# leather vs leatherette



## Johann (Apr 17, 2002)

Before my dad bought his 325i, he compared leather and 'ette extensively, and compared the interiors of used cars. A lot of leather cars looked beat after 50k miles, with shiny, worn leather. 'ette cars looked practically new. The only noticeable difference is wear and smell.

In the end, my dad went with black leather, because he was able to get a good deal on a car in dealer stock.

Jonathan


----------



## goodfella (Jan 9, 2002)

I have black ette and no one can tell the diff. I had a loaner with leather and didn't really fine a Cdn.$2400 diff.


----------



## tgravo2 (Dec 7, 2002)

goodfella said:


> *I have black ette and no one can tell the diff. I had a loaner with leather and didn't really fine a Cdn.$2400 diff. *


for black, it's definately not worth the money to get leather.


----------



## GaryB (Feb 2, 2003)

If it's not clear from my post above, I'm very happy with my 'ette at this early stage. One thing others haven't mentioned is that it is actually fairly "grippy", probably moreso than leather, if that matters to you one way or the other.

Pics won't really help you make a choice; it looks the same as leather in pics, apart from the minimal "gathers" around seams which leather has but 'ette lacks.


----------



## tgravo2 (Dec 7, 2002)

GaryB said:


> *If it's not clear from my post above, I'm very happy with my 'ette at this early stage. One thing others haven't mentioned is that it is actually fairly "grippy", probably moreso than leather, if that matters to you one way or the other.
> 
> Pics won't really help you make a choice; it looks the same as leather in pics, apart from the minimal "gathers" around seams which leather has but 'ette lacks. *


That's the only difference I have noticed. In leatherette, you will not slide very easily, which is a good thing.


----------



## xspeedy (Apr 10, 2003)

For those who have leatherette, how does it feel? The reason I ask is that when I've seen it at dealerships, it feels nice and stiff, kind of like the leather. It almost has a plastic feel to it.

But, when I checked out a friend's three year old 3 with leatherette, it felt kind of soft and rubbery.
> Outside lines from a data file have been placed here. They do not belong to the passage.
-- ==== Sys2Proof/Word.lean ====
section
/-! DEFINITION. The two word types of STEGCORE: a 32-bit register or pixel word, and an 8-bit byte. -/

namespace Sys2Proof

/-- A 32-bit word: a register of the space REG, a pixel word of PIX, a command word (R20, R63, R90). -/
abbrev Word := BitVec 32

/-- A byte of FRM, PAY or NAM (R64). -/
abbrev Byte := BitVec 8

end Sys2Proof
end

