-- ==== Sys2Proof/Config.lean ====
section
/-! DEFINITION. What an implementation of STEGCORE fixes (R7) and the free values of the model: uninterpreted
constants, of which nothing in Lean can prove a value. -/

namespace Sys2Proof

/-- The four capacities of R7, which `00_scope.md` calls arguments of a model. -/
structure Caps where
  /-- PIX_WORDS: how many 32-bit words PIX has (R46). -/
  pixWords : Nat
  /-- FRM_BYTES: how many bytes FRM has (R47). -/
  frmBytes : Nat
  /-- PAY_BYTES: how many bytes PAY has (R48). -/
  payBytes : Nat
  /-- NAM_BYTES: how many bytes NAM has (R49). -/
  namBytes : Nat
deriving DecidableEq, Repr

/-- PIX_WORDS of this implementation, 0 to 2^32 (R7). -/
opaque Config.pixWords : Fin 4294967297

/-- FRM_BYTES of this implementation less 12; FRM_BYTES is 12 to 2^32 - 1 (R7). -/
opaque Config.frmBytesAbove12 : Fin 4294967284

/-- PAY_BYTES of this implementation, 0 to 2^32 - 1 (R7). -/
opaque Config.payBytes : Fin 4294967296

/-- NAM_BYTES of this implementation, 0 to 2^32 - 1 (R7). -/
opaque Config.namBytes : Fin 4294967296

/-- The capacities of the implementation (log 1). -/
def Config.caps : Caps where
  pixWords := Config.pixWords.val
  frmBytes := 12 + Config.frmBytesAbove12.val
  payBytes := Config.payBytes.val
  namBytes := Config.namBytes.val

/-- The unspecified word of PIX that nothing has written since reset number `n` (R212; log 2, log 3):
`Config.unwrittenPix n a` is the word at index `a`. A free value. -/
opaque Config.unwrittenPix : Nat → Nat → Word

/-- The unspecified byte of FRM that nothing has written since reset number `n` (R212; log 2, log 3). A free value. -/
opaque Config.unwrittenFrm : Nat → Nat → Byte

/-- The unspecified byte of PAY that nothing has written since reset number `n` (R212; log 2, log 3). A free value. -/
opaque Config.unwrittenPay : Nat → Nat → Byte

/-- The unspecified byte of NAM that nothing has written since reset number `n` (R212; log 2, log 3). A free value. -/
opaque Config.unwrittenNam : Nat → Nat → Byte

end Sys2Proof
end

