-- ==== Sys2Proof/Machine/State.lean ====
section
/-! DEFINITION. The state of STEGCORE as plain data (`10_state.md`), the reasons a step can stop, and the state after
reset (R51, R211). -/

namespace Sys2Proof.Machine

/-- A memory whose unit is `w` bits wide: the units that something has written, each with its index, indices strictly
rising. An index that is not listed has not been written since the last reset: it holds an unspecified value
(R212; log 2). For w = 8 this is a list of `Host.Cell`. -/
abbrev Memory (w : Nat) := List (Nat × BitVec w)

/-- The canonical form of a memory: the indices strictly rise. An unlisted index has no written value, so no entry can
equal what an unlisted index holds, and memories that hold the same are equal lists (log 2). -/
abbrev Memory.wf {w : Nat} (m : Memory w) : Prop := m.Pairwise (fun x y => x.1 < y.1)

/-- STATUS (R23); the other bits are reserved and read 0. -/
structure Status where
  busy : Bool
  done : Bool
  np : Bool
  err : BitVec 4
deriving DecidableEq, Repr

/-- CTRL (R24). -/
structure Ctrl where
  ie : Bool
  layout : Bool
deriving DecidableEq, Repr

/-- BSQ (R31). -/
structure Bsq where
  vec : BitVec 16
  cnt : BitVec 5
deriving DecidableEq, Repr

/-- The five position registers of a pass (R36 to R40). -/
structure Cursor where
  pidx : BitVec 32
  xpos : BitVec 16
  ypos : BitVec 16
  bidx : BitVec 32
  biti : BitVec 3
deriving DecidableEq, Repr

/-- The state of STEGCORE. Each register has the width of its used bits (R20); its reserved bits read 0 and drop
writes (R21), so they are not stored (log 15). -/
structure State where
  /-- STATUS, offset 0x04 (R23). -/
  status : Status
  /-- CTRL, offset 0x08 (R24). -/
  ctrl : Ctrl
  /-- WIDTH, offset 0x0C (R25). -/
  width : BitVec 16
  /-- HEIGHT, offset 0x10 (R26). -/
  height : BitVec 16
  /-- PLEN_LO, offset 0x14 (R27). -/
  plenLo : BitVec 32
  /-- PLEN_HI, offset 0x18 (R27). -/
  plenHi : BitVec 32
  /-- NLEN_LO, offset 0x1C (R28). -/
  nlenLo : BitVec 32
  /-- NLEN_HI, offset 0x20 (R28). -/
  nlenHi : BitVec 32
  /-- FLEN, offset 0x24 (R29). -/
  flen : BitVec 32
  /-- BYTE, offset 0x28 (R30). -/
  byte : BitVec 8
  /-- BSQ, offset 0x2C (R31). -/
  bsq : Bsq
  /-- RNLEN, offset 0x30 (R32). -/
  rnlen : BitVec 32
  /-- RPLEN, offset 0x34 (R33). -/
  rplen : BitVec 32
  /-- RTOT_LO, offset 0x38 (R34). -/
  rtotLo : BitVec 32
  /-- RTOT_HI, offset 0x3C (R34). -/
  rtotHi : BitVec 2
  /-- EINFO_LO, offset 0x40 (R35). -/
  einfoLo : BitVec 32
  /-- EINFO_HI, offset 0x44 (R35). -/
  einfoHi : BitVec 32
  /-- PIDX, XPOS, YPOS, BIDX and BITI, offsets 0x48 to 0x58 (R36 to R40). -/
  cursor : Cursor
  /-- PIX, the pixel memory, by word index (R46). -/
  pix : Memory 32
  /-- FRM, the frame memory, by byte index (R47). -/
  frm : Memory 8
  /-- PAY, the payload memory (R48). -/
  pay : Memory 8
  /-- NAM, the filename memory (R49). -/
  nam : Memory 8
  /-- `cmdw`, the command word latched at the CMD write (R50, R76); hidden from the host. -/
  cmdw : BitVec 32
  /-- The reset input `rst` as it stands (R52, R210): `true` while it is asserted. -/
  rst : Bool
  /-- The model's own: the capacities of R7. No step changes them (log 1). -/
  caps : Caps
  /-- The model's own: how many times `rst` has been asserted or released from reset; it selects the free values of memory (log 3). -/
  resets : Nat
  /-- The model's own: the host's accesses and changes of `rst` still to come, oldest first (log 4). -/
  inputs : List Arrival
  /-- The model's own: what the host's reads have returned, newest first (log 8). -/
  replies : List Reply
deriving DecidableEq, Repr

/-- A step of STEGCORE never stops with a fault: every error is the error end of a command, a next state (R186), no
access faults (R198) and no state is stuck (R222). So there is no reason a fault could carry. -/
inductive Fault where
deriving DecidableEq, Repr

/-- Why a step gives no meaning to an instruction. -/
inductive Refusal where
  /-- Raised by an arm of `exec` whose command has no meaning yet. Safe: nothing is claimed about it. No arm of this
  model raises it. -/
  | notModelled (mnemonic : String)
deriving DecidableEq, Repr

/-- The state right after reset: every register 0 (R51, R211), the memories unspecified, that is with nothing listed
(R212), `rst` released (R210), no host access pending. -/
def State.reset : State where
  status := { busy := false, done := false, np := false, err := 0 }
  ctrl := { ie := false, layout := false }
  width := 0
  height := 0
  plenLo := 0
  plenHi := 0
  nlenLo := 0
  nlenHi := 0
  flen := 0
  byte := 0
  bsq := { vec := 0, cnt := 0 }
  rnlen := 0
  rplen := 0
  rtotLo := 0
  rtotHi := 0
  einfoLo := 0
  einfoHi := 0
  cursor := { pidx := 0, xpos := 0, ypos := 0, bidx := 0, biti := 0 }
  pix := []
  frm := []
  pay := []
  nam := []
  cmdw := 0
  rst := false
  caps := Config.caps
  resets := 0
  inputs := []
  replies := []

end Sys2Proof.Machine
end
It was baking in the sun for a while, so I wonder if that was the reason. Does the texture and feel of the material change with temp?


----------



## AF (Dec 21, 2001)

I think the leatherette is great and if your getting an interior that it is availbable in, then get it 

This is coming from a guy who has had 2 330's both with leather. The only reason I have leather is because both of my cars had the premium package which on the 330 comes with leather otherwise I would have gone with the leatherette


----------



## SARAFIL (Feb 19, 2003)

tgravo2 said:


> *for black, it's definately not worth the money to get leather. *


That all comes down to personal preference. Black leatherette might be **almost** as good, but it is not the same thing. I personally do not like the smell of leatherette, and for that reason alone, I could never get it. My 318 had "Beige *Vinyl*" (before they tried to get fancy and turn it into an immitation leather), and it didn't have any distinct scent. The leatherette on every car I have sat in does have a unique (and unpleasant) scent, and it gets even worse on a hot day. Any time I get in a car with leatherette interior that has been sitting in the sun and has a warm interior, I feel like I want to : puke:. Recall the Seinfeld episode where his car develops a horrible smell. I have a similar response when I get in a car with 'ette. Not good in my book.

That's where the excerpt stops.